Stored data entries:
*** Block opens ***
-- ==== Sys2Proof/Certificates/Slice0/Obligations.lean ====
section
/-! DEFINITION. The statements for the provers, each from a numbered rule of spec/ (its docstring names it). `exec` runs
on the state after the fetch advance, so in a statement about `exec` the instruction stands at `s.pc - 2` and
`s.pc` is "A + 2" (30_encoding.md R62). Words are written digit by digit as R63's patterns give them. -/

open Sys2Proof Sys2Proof.Machine

/-! ## Terms used by the statements -/

/-- The illegal words, by R65's list. The digits of a word as numbers: opcode nibble, low nibble, low byte, low 12
bits (30_encoding.md R57). -/
def Sys2Proof.Machine.IllegalWord (w : Word) : Prop :=
  let op := w.toNat / 4096
  let n := w.toNat % 16
  let nn := w.toNat % 256
  let nnn := w.toNat % 4096
  (op = 0x0 ∧ nnn ≠ 0x0E0 ∧ nnn ≠ 0x0EE) ∨
  (op = 0x5 ∧ n ≠ 0) ∨
  (op = 0x8 ∧ n ∈ [0x8, 0x9, 0xA, 0xB, 0xC, 0xD, 0xF]) ∨
  (op = 0x9 ∧ n ≠ 0) ∨
  (op = 0xE ∧ nn ∉ [0x9E, 0xA1]) ∨
  (op = 0xF ∧ nn ∉ [0x07, 0x0A, 0x15, 0x18, 0x1E, 0x29, 0x33, 0x55, 0x65])

/-- What `exec` leaves when the instruction, whose word is `w`, raises an exception (60_exceptions.md R118): `pc` back
at the instruction, the record in the status, everything else as before. -/
def Sys2Proof.Machine.Raised (kind : FaultKind) (w : Word) (bad : Option Nat) (s t : State) : Prop :=
  t.pc = s.pc - 2 ∧ t.status = .halted { kind := kind, addr := s.pc - 2, word := some w, bad := bad } ∧
    UnchangedBut [.pc, .status] s t

/-- A set bit of the sprite that `DXYN` draws lands on cell (r, c): bit `7 - col` of sprite row `row`, on row
`(cy + row) mod 32` and column `(cx + col) mod 64` (42_display.md R96). -/
def Sys2Proof.Machine.SpriteBit (s : State) (x y : Reg) (n : Nat) (r : Fin 32) (c : Fin 64) : Prop :=
  ∃ row < n, ∃ col < 8,
    (s.mem.read (s.I.toNat + row)).getLsbD (7 - col) = true ∧
    r.val = ((s.getV y).toNat + row) % 32 ∧ c.val = ((s.getV x).toNat + col) % 64

/-- `pc` after a step that raises nothing, by the table of 10_state.md R20; `s` is the state before the step, so that
`s.pc` is A. -/
def Sys2Proof.Machine.pcAfterStep (i : Instr) (s : State) : Word :=
  let skip := fun c : Bool => if c then s.pc + 4 else s.pc + 2
  match i with
  | .jp nnn | .call nnn => BitVec.ofNat 16 nnn.toNat
  | .jpV0 nnn => BitVec.ofNat 16 (nnn.toNat + (s.getV 0).toNat)
  | .ret => s.stack.toList.getD (s.sp.val - 1) 0
  | .seImm x nn => skip (s.getV x = nn)
  | .sneImm x nn => skip (s.getV x ≠ nn)
  | .seReg x y => skip (s.getV x = s.getV y)
  | .sneReg x y => skip (s.getV x ≠ s.getV y)
  | .skp x => skip (s.keyDown (Fin.ofNat 16 (s.getV x).toNat))
  | .sknp x => skip (!s.keyDown (Fin.ofNat 16 (s.getV x).toNat))
  | .cls | .drw _ _ _ => s.pc + 2
  | .ldImm _ _ | .addImm _ _ | .ldReg _ _ | .orReg _ _ | .andReg _ _ | .xorReg _ _ => s.pc + 2
  | .addReg _ _ | .subReg _ _ | .shr _ _ | .subnReg _ _ | .shl _ _ | .rnd _ _ => s.pc + 2
  | .ldVxDt _ | .ldVxK _ | .ldDtVx _ | .ldStVx _ => s.pc + 2
  | .ldI _ | .addIVx _ | .ldFVx _ | .ldBVx _ | .ldMemVx _ | .ldVxMem _ => s.pc + 2

/-- The registers an instruction may write, by the table of 10_state.md R18 (`FX0A` writes its register only when its
wait ends, in `set_key`). -/
def Sys2Proof.Machine.MayWrite (i : Instr) (r : Reg) : Prop :=
  match i with
  | .ldImm x _ | .addImm x _ | .ldReg x _ | .orReg x _ | .andReg x _ | .xorReg x _ | .rnd x _ | .ldVxDt x => r = x
  | .addReg x _ | .subReg x _ | .shr x _ | .subnReg x _ | .shl x _ => r = 15 ∨ r = x
  | .drw _ _ _ => r = 15
  | .ldVxMem x => r ≤ x
  | .cls | .ret | .jp _ | .call _ | .jpV0 _ => False
  | .seImm _ _ | .sneImm _ _ | .seReg _ _ | .sneReg _ _ | .skp _ | .sknp _ => False
  | .ldVxK _ | .ldDtVx _ | .ldStVx _ => False
  | .ldI _ | .addIVx _ | .ldFVx _ | .ldBVx _ | .ldMemVx _ => False

/-- Two states that differ at most in dead stack entries, those at index `sp` and above (10_state.md R24). -/
def Sys2Proof.Machine.SameButDeadEntries (s u : State) : Prop :=
  u = { s with stack := u.stack } ∧ ∀ k : Fin 16, k.val < s.sp.val → u.stack[k] = s.stack[k]

/-! ## Reset -/

/-- Every piece of state after reset, by the table of R34, the font bytes by the table of R45; a load keeps the keys. -/
def Obligations.ResetLeavesTheStatedValues : Prop :=
  (∀ r : Reg, State.reset.getV r = 0) ∧ State.reset.I = 0 ∧ State.reset.pc = 0x200 ∧
  State.reset.sp.val = 0 ∧ (∀ k : Fin 16, State.reset.stack[k] = 0) ∧
  State.reset.dt = 0 ∧ State.reset.st = 0 ∧ (∀ r c, State.reset.disp.cell r c = false) ∧
  (∀ k : Key, State.reset.keyDown k = false) ∧ State.reset.status = .running ∧
  (∀ a, 80 ≤ a → a ≤ 4095 → State.reset.mem.read a = 0) ∧
  (List.range 80).map State.reset.mem.read =
    [0xF0, 0x90, 0x90, 0x90, 0xF0, 0x20, 0x60, 0x20, 0x20, 0x70, 0xF0, 0x10, 0xF0, 0x80, 0xF0,
     0xF0, 0x10, 0xF0, 0x10, 0xF0, 0x90, 0x90, 0xF0, 0x10, 0x10, 0xF0, 0x80, 0xF0, 0x10, 0xF0,
     0xF0, 0x80, 0xF0, 0x90, 0xF0, 0xF0, 0x10, 0x20, 0x40, 0x40, 0xF0, 0x90, 0xF0, 0x90, 0xF0] ++
    [0xF0, 0x90, 0xF0, 0x10, 0xF0, 0xF0, 0x90, 0xF0, 0x90, 0x90, 0xE0, 0x90, 0xE0, 0x90, 0xE0,
     0xF0, 0x80, 0x80, 0x80, 0xF0, 0xE0, 0x90, 0x90, 0x90, 0xE0, 0xF0, 0x80, 0xF0, 0x80, 0xF0,
     0xF0, 0x80, 0xF0, 0x80, 0x80] ∧
  ∀ (image : List Byte) (s t : State), load image s = some t → ∀ k : Key, t.keyDown k = s.keyDown k

/-! ## Encoding -/

/-- Decode of the encoding of a well-formed instruction is that instruction, for every operand value (R59, R63). -/
def Obligations.DecodingAnEncodedInstructionGivesItBack : Prop :=
  ∀ i : Instr, i.WellFormed → decodeWord (encode i) = .ok i

/-- A decoded word is the encoding of the instruction it decodes to, which is well formed: no bit of a legal word is
dropped, so two different legal words differ in an operand or in the instruction (R72). -/
def Obligations.ADecodedWordIsTheEncodingOfItsInstruction : Prop :=
  ∀ (w : Word) (i : Instr), decodeWord w = .ok i → i.WellFormed ∧ encode i = w

/-- R65: the words of its list, and no other, decode to no instruction, and a step that fetches one raises
`DecodeError` with the word and its address, halting the engine. -/
def Obligations.IllegalWordsRaiseDecodeError : Prop :=
  (∀ w : Word, (∃ i, decodeWord w = .ok i) ↔ ¬ IllegalWord w) ∧
  ∀ s : State, s.status = .running → s.pc.toNat + 1 ≤ 4095 → IllegalWord (wordAtPc s) →
    ∃ t, step s = .next t ∧
      t.status = .halted { kind := .decodeError, addr := s.pc, word := some (wordAtPc s), bad := none } ∧
      UnchangedBut [.status] s t

/-- Words written out from the patterns of R63 decode to the instructions they stand for; one sanity check per
format. -/
def Obligations.SampleWordsDecodeAsTheirPatternsSay : Prop :=
  decodeWord 0x00EE#16 = .ok .ret ∧ decodeWord 0x1234#16 = .ok (.jp 0x234#12) ∧
  decodeWord 0x6A42#16 = .ok (.ldImm 10 0x42#8) ∧ decodeWord 0x8F14#16 = .ok (.addReg 15 1) ∧
  decodeWord 0x8346#16 = .ok (.shr 3 4) ∧ decodeWord 0xD01F#16 = .ok (.drw 0 1 15) ∧
  decodeWord 0xE59E#16 = .ok (.skp 5) ∧ decodeWord 0xF265#16 = .ok (.ldVxMem 2)

/-! ## The step -/

/-- When the word at `pc` decodes to an instruction, a step in status `Running` is `exec` of that instruction on the
state whose `pc` has moved past the word (R60, R62). -/
def Obligations.StepExecutesTheDecodedInstruction : Prop :=
  ∀ (s : State) (i : Instr), s.status = .running → s.pc.toNat + 1 ≤ 4095 → decodeWord (wordAtPc s) = .ok i →
    step s = exec i { s with pc := s.pc + 2 }

/-- R49: a fetch reads `mem[pc]` and `mem[pc+1]`; when the second byte lies above 4095 the step raises `OutOfBounds` with
`bad` the first out-of-range address, `addr = pc` and no word. -/
def Obligations.FetchPastTheEndOfMemoryFaults : Prop :=
  ∀ s : State,
    (s.pc.toNat + 1 ≤ 4095 →
      fetchWord s = .ok (s.mem.read s.pc.toNat ++ s.mem.read (s.pc.toNat + 1))) ∧
    (s.status = .running → s.pc.toNat + 1 > 4095 → ∃ t, step s = .next t ∧
      t.status = .halted
        { kind := .outOfBounds, addr := s.pc, word := none,
          bad := some (if s.pc.toNat > 4095 then s.pc.toNat else s.pc.toNat + 1) } ∧
      UnchangedBut [.status] s t)

/-- Every call of `step()` returns exactly one of `Continue`, `WaitingForKey` or `Halted(error)` (R12). That the outcome
is read off the status the step leaves is the model's, a deduction from R60.5, R106 and R120 (log 4). -/
def Obligations.EveryStepReturnsOneOfThreeOutcomes : Prop :=
  ∀ s : State, ∃ t, step s = .next t ∧ hostOp .step s = (t, .outcome (outcomeOf t)) ∧
    (outcomeOf t = .continues ↔ t.status = .running) ∧
    (outcomeOf t = .waitingForKey ↔ ∃ x, t.status = .waitingKey x) ∧
    (∀ kind, outcomeOf t = .halted kind ↔ ∃ info, t.status = .halted info ∧ info.kind = kind)

/-- R20: how each instruction leaves `pc`. -/
def Obligations.PcAfterEachInstruction : Prop :=
  ∀ s : State, s.status = .running → ∃ t, step s = .next t ∧
    (∀ info, faultOf s = some info → t.pc = s.pc) ∧
    (∀ i, faultOf s = none → decodeWord (wordAtPc s) = .ok i →
      t.pc = pcAfterStep i s ∧ ∀ x, i = .ldVxK x → t.status = .waitingKey x)

/-! ## Register loads and arithmetic -/

/-- R73. -/
def Obligations.LoadImmediateWritesItsRegister : Prop :=
  ∀ (x : Reg) (nn : Byte) (s : State),
    decodeWord (0x6#4 ++ regBits x ++ nn) = .ok (.ldImm x nn) ∧
    ∃ t, exec (.ldImm x nn) s = .next t ∧ t.getV x = nn ∧
      RegsUnchangedBut [x] s t ∧ UnchangedBut [.regs] s t

/-- R74: no flag is written. -/
def Obligations.AddImmediateWrapsWithoutAFlag : Prop :=
  ∀ (x : Reg) (nn : Byte) (s : State),
    decodeWord (0x7#4 ++ regBits x ++ nn) = .ok (.addImm x nn) ∧
    ∃ t, exec (.addImm x nn) s = .next t ∧
      (t.getV x).toNat = ((s.getV x).toNat + nn.toNat) % 256 ∧
      RegsUnchangedBut [x] s t ∧ UnchangedBut [.regs] s t

/-- R75. -/
def Obligations.CopyWritesTheSourceValue : Prop :=
  ∀ (x y : Reg) (s : State),
    decodeWord (0x8#4 ++ regBits x ++ regBits y ++ 0x0#4) = .ok (.ldReg x y) ∧
    ∃ t, exec (.ldReg x y) s = .next t ∧ t.getV x = s.getV y ∧
      RegsUnchangedBut [x] s t ∧ UnchangedBut [.regs] s t

/-- R76, R77, R78: bit by bit, and no flag. -/
def Obligations.BitwiseOperationsActOnEachBit : Prop :=
  ∀ (x y : Reg) (s : State),
    (decodeWord (0x8#4 ++ regBits x ++ regBits y ++ 0x1#4) = .ok (.orReg x y) ∧
      ∃ t, exec (.orReg x y) s = .next t ∧
        (∀ k < 8, (t.getV x).getLsbD k = ((s.getV x).getLsbD k || (s.getV y).getLsbD k)) ∧
        RegsUnchangedBut [x] s t ∧ UnchangedBut [.regs] s t) ∧
    (decodeWord (0x8#4 ++ regBits x ++ regBits y ++ 0x2#4) = .ok (.andReg x y) ∧
      ∃ t, exec (.andReg x y) s = .next t ∧
        (∀ k < 8, (t.getV x).getLsbD k = ((s.getV x).getLsbD k && (s.getV y).getLsbD k)) ∧
        RegsUnchangedBut [x] s t ∧ UnchangedBut [.regs] s t) ∧
    (decodeWord (0x8#4 ++ regBits x ++ regBits y ++ 0x3#4) = .ok (.xorReg x y) ∧
      ∃ t, exec (.xorReg x y) s = .next t ∧
        (∀ k < 8, (t.getV x).getLsbD k = ((s.getV x).getLsbD k ^^ (s.getV y).getLsbD k)) ∧
        RegsUnchangedBut [x] s t ∧ UnchangedBut [.regs] s t)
*** Block closes ***
Search the entries above for "getLsbD". Show every line that has it.

Solution for this exercise:
    (s.mem.read (s.I.toNat + row)).getLsbD (7 - col) = true ∧
        (∀ k < 8, (t.getV x).getLsbD k = ((s.getV x).getLsbD k || (s.getV y).getLsbD k)) ∧
        (∀ k < 8, (t.getV x).getLsbD k = ((s.getV x).getLsbD k && (s.getV y).getLsbD k)) ∧
        (∀ k < 8, (t.getV x).getLsbD k = ((s.getV x).getLsbD k ^^ (s.getV y).getLsbD k)) ∧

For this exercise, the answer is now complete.